→ **Exercise prompt**
Please give back word for word the lines of the material below between the line containing "(s.setMotion c m).saving" and the line containing "unfold State.setContext; simp", inclusive.

→ **Dataset content**
"""
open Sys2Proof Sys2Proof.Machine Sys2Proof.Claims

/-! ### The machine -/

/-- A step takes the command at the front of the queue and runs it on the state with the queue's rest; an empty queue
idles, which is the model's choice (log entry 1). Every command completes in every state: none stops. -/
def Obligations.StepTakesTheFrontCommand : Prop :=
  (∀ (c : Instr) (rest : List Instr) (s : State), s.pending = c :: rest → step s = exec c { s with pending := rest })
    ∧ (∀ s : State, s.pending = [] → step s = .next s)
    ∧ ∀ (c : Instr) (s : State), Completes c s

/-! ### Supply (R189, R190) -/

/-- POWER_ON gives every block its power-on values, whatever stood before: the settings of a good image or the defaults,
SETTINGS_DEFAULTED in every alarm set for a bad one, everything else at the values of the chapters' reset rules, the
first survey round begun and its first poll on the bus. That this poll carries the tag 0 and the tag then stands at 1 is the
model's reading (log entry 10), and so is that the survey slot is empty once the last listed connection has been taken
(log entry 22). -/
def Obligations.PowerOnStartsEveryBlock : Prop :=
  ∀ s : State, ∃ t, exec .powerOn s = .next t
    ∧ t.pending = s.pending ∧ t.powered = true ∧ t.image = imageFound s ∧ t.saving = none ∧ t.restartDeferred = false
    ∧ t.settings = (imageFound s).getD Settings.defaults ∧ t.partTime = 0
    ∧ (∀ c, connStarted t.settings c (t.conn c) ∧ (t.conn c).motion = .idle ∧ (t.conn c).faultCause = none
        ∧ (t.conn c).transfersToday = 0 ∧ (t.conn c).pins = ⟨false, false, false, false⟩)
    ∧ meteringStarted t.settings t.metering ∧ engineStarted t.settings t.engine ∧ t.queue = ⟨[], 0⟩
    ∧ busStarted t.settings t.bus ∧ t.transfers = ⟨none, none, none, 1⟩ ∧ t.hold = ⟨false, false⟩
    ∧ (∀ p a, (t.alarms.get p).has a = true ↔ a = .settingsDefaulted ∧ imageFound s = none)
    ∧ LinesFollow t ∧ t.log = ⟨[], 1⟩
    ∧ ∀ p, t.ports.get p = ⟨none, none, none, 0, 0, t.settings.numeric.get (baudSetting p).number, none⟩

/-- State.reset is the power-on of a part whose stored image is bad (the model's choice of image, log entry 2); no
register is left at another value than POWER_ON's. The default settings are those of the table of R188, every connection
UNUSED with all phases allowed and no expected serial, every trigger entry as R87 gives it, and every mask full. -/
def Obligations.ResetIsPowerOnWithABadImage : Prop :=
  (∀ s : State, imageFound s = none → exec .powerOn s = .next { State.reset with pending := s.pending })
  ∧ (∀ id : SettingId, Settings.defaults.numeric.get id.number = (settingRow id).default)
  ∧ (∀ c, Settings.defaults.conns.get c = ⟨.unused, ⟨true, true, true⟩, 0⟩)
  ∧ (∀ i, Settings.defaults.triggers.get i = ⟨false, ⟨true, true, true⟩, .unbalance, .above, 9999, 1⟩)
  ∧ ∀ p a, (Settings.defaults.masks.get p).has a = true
"""
"""
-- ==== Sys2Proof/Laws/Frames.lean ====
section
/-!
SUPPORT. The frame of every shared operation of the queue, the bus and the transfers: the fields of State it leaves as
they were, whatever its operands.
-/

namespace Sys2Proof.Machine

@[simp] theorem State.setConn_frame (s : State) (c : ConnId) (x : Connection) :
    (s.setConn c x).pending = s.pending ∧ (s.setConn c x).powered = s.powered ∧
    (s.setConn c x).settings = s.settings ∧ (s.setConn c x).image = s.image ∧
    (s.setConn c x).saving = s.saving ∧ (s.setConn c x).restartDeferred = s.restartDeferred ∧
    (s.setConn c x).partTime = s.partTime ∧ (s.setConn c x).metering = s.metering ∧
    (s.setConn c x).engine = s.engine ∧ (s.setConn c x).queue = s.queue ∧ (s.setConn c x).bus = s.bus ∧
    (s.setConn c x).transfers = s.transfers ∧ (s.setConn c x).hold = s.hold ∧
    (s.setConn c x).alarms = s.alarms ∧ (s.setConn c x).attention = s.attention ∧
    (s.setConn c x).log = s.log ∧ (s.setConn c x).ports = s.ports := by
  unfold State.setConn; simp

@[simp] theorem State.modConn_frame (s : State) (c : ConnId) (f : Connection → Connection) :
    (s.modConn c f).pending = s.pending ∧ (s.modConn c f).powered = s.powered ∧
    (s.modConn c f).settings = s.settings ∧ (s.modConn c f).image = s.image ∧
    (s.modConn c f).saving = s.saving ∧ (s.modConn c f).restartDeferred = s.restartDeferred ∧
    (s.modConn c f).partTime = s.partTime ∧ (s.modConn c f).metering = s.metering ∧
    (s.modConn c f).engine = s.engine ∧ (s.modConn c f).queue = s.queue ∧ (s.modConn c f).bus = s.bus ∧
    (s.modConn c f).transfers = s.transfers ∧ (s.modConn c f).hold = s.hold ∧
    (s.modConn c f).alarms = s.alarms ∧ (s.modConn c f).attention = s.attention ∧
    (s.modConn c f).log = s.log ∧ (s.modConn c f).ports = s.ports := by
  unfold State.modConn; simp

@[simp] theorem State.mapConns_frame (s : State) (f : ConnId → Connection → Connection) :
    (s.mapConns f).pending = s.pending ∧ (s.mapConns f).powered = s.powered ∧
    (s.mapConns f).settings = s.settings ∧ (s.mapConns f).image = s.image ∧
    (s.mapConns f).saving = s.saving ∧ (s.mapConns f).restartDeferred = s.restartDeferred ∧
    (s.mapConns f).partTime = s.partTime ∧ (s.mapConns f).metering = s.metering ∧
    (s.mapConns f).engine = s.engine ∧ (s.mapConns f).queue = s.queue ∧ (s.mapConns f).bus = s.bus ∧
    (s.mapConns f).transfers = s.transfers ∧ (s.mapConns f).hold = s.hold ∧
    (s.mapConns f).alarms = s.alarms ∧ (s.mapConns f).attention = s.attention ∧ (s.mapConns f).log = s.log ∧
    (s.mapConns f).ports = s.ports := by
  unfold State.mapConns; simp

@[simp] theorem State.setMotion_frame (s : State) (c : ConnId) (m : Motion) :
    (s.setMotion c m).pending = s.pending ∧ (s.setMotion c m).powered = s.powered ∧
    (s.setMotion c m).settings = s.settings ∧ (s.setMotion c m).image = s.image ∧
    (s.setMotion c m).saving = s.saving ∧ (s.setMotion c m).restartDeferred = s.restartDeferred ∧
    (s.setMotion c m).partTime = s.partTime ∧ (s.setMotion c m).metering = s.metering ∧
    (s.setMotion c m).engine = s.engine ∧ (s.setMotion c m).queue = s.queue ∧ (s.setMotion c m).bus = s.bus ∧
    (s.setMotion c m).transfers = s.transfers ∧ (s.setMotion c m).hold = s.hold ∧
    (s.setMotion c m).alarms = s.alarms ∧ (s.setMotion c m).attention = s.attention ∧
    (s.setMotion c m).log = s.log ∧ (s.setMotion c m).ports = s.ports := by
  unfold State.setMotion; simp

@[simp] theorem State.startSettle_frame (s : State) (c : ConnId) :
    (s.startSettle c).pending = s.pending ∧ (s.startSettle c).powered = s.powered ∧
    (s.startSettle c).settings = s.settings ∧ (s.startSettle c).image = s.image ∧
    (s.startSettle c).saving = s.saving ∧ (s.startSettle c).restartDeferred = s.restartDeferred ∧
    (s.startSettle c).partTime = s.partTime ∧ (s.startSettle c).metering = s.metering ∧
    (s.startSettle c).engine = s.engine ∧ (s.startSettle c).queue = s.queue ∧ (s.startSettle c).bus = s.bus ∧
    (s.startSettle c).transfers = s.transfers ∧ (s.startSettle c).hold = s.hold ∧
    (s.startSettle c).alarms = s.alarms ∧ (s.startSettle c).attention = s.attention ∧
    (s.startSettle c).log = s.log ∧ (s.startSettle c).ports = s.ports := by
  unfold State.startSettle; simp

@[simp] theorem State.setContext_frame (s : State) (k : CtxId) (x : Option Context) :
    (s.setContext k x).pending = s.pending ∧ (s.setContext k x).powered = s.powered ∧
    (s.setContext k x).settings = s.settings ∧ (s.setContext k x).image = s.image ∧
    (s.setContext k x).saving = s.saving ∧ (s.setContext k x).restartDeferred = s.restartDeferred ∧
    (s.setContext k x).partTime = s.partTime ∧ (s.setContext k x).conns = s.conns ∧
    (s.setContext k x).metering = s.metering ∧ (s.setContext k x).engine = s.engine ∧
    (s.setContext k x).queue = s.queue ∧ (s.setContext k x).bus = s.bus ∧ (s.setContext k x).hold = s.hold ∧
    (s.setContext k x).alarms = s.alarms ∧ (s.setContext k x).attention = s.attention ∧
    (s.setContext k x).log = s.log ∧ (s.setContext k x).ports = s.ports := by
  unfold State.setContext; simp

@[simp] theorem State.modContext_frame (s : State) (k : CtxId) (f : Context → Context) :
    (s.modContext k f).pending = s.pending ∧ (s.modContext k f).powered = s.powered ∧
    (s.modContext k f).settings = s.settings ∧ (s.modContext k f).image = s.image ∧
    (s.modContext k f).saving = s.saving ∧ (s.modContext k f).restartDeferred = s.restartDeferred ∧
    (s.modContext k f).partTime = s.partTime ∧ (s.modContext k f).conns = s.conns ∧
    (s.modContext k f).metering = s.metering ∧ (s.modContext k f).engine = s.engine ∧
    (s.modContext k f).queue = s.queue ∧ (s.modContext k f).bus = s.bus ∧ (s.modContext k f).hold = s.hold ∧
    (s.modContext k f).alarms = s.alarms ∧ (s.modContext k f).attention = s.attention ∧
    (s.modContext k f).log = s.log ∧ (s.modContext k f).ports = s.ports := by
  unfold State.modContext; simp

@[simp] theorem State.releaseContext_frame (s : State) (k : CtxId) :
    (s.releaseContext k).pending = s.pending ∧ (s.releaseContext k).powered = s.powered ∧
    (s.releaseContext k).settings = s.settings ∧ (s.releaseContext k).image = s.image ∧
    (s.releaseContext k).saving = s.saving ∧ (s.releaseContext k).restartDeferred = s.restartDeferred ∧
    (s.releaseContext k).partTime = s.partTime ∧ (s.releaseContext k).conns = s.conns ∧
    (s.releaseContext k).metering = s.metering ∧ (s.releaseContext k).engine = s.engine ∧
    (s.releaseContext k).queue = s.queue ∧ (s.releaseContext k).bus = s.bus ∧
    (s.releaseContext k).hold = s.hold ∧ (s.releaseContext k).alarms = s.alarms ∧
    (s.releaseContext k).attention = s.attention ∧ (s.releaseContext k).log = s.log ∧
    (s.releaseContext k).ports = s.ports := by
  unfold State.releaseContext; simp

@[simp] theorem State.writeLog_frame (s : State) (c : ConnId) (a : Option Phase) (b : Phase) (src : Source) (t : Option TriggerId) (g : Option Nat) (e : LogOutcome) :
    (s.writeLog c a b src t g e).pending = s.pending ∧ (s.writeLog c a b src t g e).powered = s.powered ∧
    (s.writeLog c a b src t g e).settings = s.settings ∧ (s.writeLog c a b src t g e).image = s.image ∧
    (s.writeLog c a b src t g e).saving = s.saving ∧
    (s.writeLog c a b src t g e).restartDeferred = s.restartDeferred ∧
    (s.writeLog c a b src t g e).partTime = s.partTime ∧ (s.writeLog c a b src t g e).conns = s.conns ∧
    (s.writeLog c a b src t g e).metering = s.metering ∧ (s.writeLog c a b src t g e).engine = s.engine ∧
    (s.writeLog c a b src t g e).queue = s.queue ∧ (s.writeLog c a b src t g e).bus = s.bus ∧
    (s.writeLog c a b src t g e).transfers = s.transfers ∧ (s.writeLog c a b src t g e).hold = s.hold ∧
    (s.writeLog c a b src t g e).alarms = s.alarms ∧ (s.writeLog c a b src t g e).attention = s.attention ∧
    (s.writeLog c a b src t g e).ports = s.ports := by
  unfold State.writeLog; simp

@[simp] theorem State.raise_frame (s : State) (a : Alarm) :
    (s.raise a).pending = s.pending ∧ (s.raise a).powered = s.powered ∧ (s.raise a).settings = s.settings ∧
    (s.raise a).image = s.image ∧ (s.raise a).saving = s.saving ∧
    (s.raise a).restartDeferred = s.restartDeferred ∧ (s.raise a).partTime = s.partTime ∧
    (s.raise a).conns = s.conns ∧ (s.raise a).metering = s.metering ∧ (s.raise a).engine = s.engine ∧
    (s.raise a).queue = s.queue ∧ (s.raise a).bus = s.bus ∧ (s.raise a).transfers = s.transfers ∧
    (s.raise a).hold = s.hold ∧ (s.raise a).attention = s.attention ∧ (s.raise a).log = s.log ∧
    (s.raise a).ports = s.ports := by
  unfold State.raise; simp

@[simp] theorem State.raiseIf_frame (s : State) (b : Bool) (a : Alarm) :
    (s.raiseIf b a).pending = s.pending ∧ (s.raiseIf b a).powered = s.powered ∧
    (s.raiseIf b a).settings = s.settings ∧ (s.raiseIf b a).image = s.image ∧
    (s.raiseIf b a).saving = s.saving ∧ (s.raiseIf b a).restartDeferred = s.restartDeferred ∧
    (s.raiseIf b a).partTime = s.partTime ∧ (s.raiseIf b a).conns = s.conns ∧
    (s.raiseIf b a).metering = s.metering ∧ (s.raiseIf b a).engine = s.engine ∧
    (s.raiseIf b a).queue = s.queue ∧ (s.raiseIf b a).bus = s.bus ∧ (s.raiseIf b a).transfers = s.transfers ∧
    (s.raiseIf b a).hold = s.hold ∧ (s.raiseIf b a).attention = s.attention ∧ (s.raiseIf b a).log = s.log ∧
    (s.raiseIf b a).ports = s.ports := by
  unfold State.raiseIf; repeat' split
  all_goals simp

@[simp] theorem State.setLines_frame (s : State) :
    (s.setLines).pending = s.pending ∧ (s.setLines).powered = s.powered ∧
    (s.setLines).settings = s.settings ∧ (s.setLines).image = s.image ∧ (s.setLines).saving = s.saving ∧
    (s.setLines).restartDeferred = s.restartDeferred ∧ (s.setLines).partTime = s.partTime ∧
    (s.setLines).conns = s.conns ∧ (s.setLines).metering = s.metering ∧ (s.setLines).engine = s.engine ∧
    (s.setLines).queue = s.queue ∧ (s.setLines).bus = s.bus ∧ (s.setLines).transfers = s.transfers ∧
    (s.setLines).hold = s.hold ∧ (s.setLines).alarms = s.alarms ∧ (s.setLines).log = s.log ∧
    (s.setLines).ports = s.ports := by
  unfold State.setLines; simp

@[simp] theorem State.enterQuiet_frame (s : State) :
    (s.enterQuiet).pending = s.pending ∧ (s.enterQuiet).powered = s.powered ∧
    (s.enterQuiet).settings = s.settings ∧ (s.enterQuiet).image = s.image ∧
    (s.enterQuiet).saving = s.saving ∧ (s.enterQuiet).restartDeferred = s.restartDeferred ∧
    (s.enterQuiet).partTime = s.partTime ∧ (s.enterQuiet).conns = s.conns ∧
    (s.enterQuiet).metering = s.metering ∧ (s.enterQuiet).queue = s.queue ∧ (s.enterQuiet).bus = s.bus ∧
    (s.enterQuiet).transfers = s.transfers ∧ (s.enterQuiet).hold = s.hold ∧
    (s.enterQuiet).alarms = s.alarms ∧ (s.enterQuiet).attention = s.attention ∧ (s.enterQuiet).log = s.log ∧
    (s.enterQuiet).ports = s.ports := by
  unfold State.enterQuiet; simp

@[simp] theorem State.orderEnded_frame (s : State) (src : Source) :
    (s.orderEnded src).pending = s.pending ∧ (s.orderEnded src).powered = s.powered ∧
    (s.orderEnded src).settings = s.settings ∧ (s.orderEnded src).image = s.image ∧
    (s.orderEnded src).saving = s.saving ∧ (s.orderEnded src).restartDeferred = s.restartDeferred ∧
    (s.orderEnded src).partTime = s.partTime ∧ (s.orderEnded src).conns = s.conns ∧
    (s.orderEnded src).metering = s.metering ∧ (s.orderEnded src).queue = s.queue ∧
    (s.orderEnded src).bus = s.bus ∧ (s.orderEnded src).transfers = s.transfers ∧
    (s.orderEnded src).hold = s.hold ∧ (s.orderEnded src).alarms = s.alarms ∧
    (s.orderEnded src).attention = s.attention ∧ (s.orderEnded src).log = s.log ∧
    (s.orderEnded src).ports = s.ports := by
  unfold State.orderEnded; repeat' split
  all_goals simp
"""
"""
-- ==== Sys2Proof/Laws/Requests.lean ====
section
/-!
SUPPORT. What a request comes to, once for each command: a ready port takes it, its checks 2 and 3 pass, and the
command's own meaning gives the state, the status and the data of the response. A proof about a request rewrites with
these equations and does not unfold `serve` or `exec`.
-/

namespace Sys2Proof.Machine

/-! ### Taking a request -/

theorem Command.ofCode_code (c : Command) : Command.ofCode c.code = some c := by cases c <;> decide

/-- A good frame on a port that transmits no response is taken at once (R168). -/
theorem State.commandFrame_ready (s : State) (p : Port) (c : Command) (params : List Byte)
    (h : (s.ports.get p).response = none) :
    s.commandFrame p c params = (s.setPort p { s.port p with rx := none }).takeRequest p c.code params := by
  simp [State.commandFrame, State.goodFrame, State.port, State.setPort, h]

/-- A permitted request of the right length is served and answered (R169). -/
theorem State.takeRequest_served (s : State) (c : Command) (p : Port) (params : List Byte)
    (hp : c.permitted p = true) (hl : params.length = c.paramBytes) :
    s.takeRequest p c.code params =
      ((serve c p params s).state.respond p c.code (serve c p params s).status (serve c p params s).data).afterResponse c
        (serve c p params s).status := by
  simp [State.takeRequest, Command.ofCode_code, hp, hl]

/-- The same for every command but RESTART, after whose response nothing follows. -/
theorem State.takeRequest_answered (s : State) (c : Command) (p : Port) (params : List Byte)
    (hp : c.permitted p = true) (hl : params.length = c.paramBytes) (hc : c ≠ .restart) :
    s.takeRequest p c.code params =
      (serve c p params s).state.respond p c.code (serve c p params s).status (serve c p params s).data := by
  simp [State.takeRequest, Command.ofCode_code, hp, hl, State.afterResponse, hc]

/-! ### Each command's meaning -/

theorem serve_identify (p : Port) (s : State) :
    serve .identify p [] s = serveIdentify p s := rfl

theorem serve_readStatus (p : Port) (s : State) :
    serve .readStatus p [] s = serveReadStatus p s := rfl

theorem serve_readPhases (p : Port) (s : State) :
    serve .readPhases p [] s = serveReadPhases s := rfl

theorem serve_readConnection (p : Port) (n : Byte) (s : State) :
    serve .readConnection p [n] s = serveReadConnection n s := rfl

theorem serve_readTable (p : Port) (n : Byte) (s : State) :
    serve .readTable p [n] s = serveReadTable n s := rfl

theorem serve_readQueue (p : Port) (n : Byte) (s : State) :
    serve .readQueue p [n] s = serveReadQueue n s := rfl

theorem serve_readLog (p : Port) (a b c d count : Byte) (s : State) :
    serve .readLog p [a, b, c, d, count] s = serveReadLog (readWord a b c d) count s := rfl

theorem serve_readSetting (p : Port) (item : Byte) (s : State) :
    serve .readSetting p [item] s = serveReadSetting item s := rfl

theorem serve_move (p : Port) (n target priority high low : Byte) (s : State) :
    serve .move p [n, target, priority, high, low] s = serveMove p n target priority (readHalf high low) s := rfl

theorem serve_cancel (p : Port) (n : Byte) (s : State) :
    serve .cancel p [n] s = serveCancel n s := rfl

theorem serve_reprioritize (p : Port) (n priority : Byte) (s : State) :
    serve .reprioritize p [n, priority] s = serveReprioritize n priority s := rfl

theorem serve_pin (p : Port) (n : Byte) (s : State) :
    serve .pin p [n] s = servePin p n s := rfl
"""
→ **Solution to the problem**
    (s.setMotion c m).saving = s.saving ∧ (s.setMotion c m).restartDeferred = s.restartDeferred ∧
    (s.setMotion c m).partTime = s.partTime ∧ (s.setMotion c m).metering = s.metering ∧
    (s.setMotion c m).engine = s.engine ∧ (s.setMotion c m).queue = s.queue ∧ (s.setMotion c m).bus = s.bus ∧
    (s.setMotion c m).transfers = s.transfers ∧ (s.setMotion c m).hold = s.hold ∧
    (s.setMotion c m).alarms = s.alarms ∧ (s.setMotion c m).attention = s.attention ∧
    (s.setMotion c m).log = s.log ∧ (s.setMotion c m).ports = s.ports := by
  unfold State.setMotion; simp

@[simp] theorem State.startSettle_frame (s : State) (c : ConnId) :
    (s.startSettle c).pending = s.pending ∧ (s.startSettle c).powered = s.powered ∧
    (s.startSettle c).settings = s.settings ∧ (s.startSettle c).image = s.image ∧
    (s.startSettle c).saving = s.saving ∧ (s.startSettle c).restartDeferred = s.restartDeferred ∧
    (s.startSettle c).partTime = s.partTime ∧ (s.startSettle c).metering = s.metering ∧
    (s.startSettle c).engine = s.engine ∧ (s.startSettle c).queue = s.queue ∧ (s.startSettle c).bus = s.bus ∧
    (s.startSettle c).transfers = s.transfers ∧ (s.startSettle c).hold = s.hold ∧
    (s.startSettle c).alarms = s.alarms ∧ (s.startSettle c).attention = s.attention ∧
    (s.startSettle c).log = s.log ∧ (s.startSettle c).ports = s.ports := by
  unfold State.startSettle; simp

@[simp] theorem State.setContext_frame (s : State) (k : CtxId) (x : Option Context) :
    (s.setContext k x).pending = s.pending ∧ (s.setContext k x).powered = s.powered ∧
    (s.setContext k x).settings = s.settings ∧ (s.setContext k x).image = s.image ∧
    (s.setContext k x).saving = s.saving ∧ (s.setContext k x).restartDeferred = s.restartDeferred ∧
    (s.setContext k x).partTime = s.partTime ∧ (s.setContext k x).conns = s.conns ∧
    (s.setContext k x).metering = s.metering ∧ (s.setContext k x).engine = s.engine ∧
    (s.setContext k x).queue = s.queue ∧ (s.setContext k x).bus = s.bus ∧ (s.setContext k x).hold = s.hold ∧
    (s.setContext k x).alarms = s.alarms ∧ (s.setContext k x).attention = s.attention ∧
    (s.setContext k x).log = s.log ∧ (s.setContext k x).ports = s.ports := by
  unfold State.setContext; simp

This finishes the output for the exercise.